**Brief:**
Here are the records. Write out exactly the lines between the one holding "-- ==== Sys2Proof/Machine/State.lean" and the one holding "is not held", inclusive.

**Saved data entries:**
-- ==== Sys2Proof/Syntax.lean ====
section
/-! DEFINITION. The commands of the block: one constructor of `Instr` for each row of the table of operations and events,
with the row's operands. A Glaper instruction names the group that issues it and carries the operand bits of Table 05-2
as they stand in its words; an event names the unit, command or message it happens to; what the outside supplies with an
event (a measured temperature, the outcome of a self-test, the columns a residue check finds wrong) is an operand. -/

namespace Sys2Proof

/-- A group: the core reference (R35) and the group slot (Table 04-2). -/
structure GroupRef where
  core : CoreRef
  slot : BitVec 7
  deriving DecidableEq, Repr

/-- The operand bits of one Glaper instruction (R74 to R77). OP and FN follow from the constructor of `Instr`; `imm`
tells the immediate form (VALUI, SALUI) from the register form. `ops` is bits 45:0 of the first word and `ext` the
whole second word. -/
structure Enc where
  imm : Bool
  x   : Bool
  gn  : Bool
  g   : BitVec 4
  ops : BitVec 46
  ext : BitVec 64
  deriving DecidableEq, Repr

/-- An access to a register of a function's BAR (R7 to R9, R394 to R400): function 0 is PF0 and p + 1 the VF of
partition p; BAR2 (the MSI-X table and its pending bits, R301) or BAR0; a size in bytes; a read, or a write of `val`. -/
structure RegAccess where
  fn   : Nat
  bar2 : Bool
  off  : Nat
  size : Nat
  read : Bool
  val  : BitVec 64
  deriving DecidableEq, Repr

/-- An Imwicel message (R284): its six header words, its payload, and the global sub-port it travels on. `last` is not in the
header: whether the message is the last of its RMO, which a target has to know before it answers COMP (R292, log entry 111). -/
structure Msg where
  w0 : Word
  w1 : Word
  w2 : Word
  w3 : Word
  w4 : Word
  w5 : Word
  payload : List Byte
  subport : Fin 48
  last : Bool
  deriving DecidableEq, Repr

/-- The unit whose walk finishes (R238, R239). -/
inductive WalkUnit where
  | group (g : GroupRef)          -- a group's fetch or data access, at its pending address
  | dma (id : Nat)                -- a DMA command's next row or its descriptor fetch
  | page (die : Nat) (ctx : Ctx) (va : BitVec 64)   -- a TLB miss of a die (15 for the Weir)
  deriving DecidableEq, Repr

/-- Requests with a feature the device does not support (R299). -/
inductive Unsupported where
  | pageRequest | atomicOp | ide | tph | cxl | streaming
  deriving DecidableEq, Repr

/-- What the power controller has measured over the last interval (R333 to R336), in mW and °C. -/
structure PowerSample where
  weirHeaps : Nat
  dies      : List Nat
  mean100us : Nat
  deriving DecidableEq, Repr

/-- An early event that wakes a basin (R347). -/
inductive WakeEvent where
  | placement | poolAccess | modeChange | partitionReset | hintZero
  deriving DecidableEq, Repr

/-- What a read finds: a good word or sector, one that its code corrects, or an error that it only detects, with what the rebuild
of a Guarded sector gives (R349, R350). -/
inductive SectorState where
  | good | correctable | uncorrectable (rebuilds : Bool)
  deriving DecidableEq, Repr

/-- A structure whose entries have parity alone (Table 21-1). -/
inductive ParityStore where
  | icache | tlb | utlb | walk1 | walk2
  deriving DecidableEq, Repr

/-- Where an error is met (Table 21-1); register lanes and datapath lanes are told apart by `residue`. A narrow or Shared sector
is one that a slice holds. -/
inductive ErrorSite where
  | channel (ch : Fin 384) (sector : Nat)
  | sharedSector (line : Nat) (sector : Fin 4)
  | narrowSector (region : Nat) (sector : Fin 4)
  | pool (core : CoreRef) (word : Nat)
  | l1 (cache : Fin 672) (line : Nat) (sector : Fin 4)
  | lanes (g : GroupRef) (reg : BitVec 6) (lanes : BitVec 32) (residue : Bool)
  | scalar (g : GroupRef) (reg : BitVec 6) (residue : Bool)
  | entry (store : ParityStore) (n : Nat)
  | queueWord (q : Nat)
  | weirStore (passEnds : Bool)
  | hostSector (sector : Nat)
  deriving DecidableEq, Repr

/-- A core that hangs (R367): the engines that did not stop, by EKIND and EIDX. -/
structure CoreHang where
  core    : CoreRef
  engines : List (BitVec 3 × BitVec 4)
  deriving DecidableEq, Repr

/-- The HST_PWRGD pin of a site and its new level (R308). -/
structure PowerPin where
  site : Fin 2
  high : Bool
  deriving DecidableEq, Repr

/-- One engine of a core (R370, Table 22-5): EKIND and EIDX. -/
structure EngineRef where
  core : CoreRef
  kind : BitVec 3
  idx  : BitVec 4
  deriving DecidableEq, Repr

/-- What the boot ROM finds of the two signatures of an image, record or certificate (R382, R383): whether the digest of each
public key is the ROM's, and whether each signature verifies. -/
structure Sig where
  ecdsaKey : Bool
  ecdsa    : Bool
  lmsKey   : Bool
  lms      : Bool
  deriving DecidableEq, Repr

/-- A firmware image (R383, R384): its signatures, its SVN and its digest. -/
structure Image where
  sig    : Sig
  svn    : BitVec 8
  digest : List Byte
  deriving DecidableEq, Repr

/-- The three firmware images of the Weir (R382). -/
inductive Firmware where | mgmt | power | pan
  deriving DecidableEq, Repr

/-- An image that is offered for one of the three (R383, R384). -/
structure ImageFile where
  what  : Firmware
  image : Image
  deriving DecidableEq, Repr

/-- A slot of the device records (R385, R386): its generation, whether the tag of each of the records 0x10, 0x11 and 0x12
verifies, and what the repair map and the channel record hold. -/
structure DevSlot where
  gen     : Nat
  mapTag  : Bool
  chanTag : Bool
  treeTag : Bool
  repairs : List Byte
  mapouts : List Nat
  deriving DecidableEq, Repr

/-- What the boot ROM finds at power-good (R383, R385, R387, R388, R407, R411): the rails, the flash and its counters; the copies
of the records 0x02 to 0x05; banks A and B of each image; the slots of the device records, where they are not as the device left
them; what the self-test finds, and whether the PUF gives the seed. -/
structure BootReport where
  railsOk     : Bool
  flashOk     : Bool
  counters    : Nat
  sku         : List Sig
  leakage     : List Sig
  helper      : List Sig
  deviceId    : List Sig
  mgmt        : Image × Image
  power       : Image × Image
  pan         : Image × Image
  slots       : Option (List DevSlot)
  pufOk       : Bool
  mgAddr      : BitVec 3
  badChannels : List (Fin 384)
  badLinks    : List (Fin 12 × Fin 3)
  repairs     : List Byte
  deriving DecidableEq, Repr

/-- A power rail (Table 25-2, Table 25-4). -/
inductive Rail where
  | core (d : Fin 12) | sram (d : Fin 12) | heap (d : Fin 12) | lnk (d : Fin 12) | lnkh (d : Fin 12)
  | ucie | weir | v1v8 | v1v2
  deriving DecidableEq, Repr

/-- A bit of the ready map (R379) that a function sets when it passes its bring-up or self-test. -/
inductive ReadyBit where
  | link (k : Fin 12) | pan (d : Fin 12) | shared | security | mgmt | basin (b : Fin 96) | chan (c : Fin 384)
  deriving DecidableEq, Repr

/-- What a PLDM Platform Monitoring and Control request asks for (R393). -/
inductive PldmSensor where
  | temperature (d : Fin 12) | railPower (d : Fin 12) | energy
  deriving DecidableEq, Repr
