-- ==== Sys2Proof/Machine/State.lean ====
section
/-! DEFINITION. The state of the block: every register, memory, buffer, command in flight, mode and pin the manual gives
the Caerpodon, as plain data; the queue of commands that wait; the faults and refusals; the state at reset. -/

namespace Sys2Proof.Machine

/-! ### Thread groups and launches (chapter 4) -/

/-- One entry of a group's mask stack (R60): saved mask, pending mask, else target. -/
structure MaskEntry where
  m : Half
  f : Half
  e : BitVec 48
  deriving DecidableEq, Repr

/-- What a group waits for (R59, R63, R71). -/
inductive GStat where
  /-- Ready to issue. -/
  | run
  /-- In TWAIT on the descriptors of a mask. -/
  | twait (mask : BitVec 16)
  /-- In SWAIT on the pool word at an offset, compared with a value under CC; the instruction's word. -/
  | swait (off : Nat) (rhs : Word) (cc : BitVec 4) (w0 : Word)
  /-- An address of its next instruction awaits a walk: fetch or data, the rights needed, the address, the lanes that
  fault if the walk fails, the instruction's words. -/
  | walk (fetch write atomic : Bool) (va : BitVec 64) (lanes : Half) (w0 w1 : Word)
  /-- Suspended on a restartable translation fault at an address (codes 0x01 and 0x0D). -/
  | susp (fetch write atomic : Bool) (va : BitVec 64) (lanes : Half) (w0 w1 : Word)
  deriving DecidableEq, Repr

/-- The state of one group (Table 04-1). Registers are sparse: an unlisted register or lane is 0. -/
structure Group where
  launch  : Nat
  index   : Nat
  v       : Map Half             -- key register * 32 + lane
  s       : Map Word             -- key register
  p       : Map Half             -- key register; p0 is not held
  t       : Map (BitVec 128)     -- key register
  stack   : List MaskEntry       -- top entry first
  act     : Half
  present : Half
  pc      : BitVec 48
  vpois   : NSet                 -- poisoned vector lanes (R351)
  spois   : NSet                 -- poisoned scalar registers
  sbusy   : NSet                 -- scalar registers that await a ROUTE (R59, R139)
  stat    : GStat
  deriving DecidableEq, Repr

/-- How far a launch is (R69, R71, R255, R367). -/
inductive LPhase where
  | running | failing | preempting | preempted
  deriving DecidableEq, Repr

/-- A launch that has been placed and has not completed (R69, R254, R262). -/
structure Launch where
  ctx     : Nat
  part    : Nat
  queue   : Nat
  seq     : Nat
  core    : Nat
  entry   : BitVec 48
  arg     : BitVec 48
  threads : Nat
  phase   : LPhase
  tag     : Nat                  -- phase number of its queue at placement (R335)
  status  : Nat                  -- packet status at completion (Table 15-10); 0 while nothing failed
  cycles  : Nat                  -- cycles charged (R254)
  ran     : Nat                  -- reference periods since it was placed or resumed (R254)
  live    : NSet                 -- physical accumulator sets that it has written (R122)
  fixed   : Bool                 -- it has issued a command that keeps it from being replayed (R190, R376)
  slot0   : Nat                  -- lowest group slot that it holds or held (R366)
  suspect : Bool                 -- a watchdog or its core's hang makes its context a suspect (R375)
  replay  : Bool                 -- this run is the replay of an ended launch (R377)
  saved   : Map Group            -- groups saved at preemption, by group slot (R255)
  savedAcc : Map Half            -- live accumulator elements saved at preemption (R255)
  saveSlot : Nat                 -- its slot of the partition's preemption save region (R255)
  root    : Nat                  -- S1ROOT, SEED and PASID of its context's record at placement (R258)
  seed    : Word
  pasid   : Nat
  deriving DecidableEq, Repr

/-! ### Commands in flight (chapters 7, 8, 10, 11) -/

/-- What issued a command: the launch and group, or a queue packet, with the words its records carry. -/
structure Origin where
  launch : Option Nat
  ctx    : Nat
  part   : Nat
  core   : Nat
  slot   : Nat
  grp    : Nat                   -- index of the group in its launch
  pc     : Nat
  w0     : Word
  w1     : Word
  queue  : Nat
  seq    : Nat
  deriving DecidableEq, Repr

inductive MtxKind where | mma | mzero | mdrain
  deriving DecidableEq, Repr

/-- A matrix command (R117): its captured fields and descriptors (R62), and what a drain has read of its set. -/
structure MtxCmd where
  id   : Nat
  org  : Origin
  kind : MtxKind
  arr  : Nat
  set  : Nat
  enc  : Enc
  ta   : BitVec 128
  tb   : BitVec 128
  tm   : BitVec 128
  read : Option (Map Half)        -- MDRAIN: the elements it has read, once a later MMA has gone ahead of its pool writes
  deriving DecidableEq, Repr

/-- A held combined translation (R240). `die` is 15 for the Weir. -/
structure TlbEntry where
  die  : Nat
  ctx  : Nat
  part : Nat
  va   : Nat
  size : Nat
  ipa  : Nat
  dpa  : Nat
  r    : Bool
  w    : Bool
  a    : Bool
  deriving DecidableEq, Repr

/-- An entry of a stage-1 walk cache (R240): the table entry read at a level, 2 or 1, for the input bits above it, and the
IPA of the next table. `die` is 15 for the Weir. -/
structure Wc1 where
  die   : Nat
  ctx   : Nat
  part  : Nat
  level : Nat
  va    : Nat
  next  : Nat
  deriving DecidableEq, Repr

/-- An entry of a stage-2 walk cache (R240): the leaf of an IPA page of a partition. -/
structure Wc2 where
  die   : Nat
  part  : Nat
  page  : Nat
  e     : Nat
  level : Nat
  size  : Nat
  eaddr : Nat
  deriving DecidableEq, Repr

**Output of the exercise:**
-- ==== Sys2Proof/Machine/State.lean ====
section
/-! DEFINITION. The state of the block: every register, memory, buffer, command in flight, mode and pin the manual gives
the Caerpodon, as plain data; the queue of commands that wait; the faults and refusals; the state at reset. -/

namespace Sys2Proof.Machine

/-! ### Thread groups and launches (chapter 4) -/

/-- One entry of a group's mask stack (R60): saved mask, pending mask, else target. -/
structure MaskEntry where
  m : Half
  f : Half
  e : BitVec 48
  deriving DecidableEq, Repr

/-- What a group waits for (R59, R63, R71). -/
inductive GStat where
  /-- Ready to issue. -/
  | run
  /-- In TWAIT on the descriptors of a mask. -/
  | twait (mask : BitVec 16)
  /-- In SWAIT on the pool word at an offset, compared with a value under CC; the instruction's word. -/
  | swait (off : Nat) (rhs : Word) (cc : BitVec 4) (w0 : Word)
  /-- An address of its next instruction awaits a walk: fetch or data, the rights needed, the address, the lanes that
  fault if the walk fails, the instruction's words. -/
  | walk (fetch write atomic : Bool) (va : BitVec 64) (lanes : Half) (w0 w1 : Word)
  /-- Suspended on a restartable translation fault at an address (codes 0x01 and 0x0D). -/
  | susp (fetch write atomic : Bool) (va : BitVec 64) (lanes : Half) (w0 w1 : Word)
  deriving DecidableEq, Repr

/-- The state of one group (Table 04-1). Registers are sparse: an unlisted register or lane is 0. -/
structure Group where
  launch  : Nat
  index   : Nat
  v       : Map Half             -- key register * 32 + lane
  s       : Map Word             -- key register
  p       : Map Half             -- key register; p0 is not held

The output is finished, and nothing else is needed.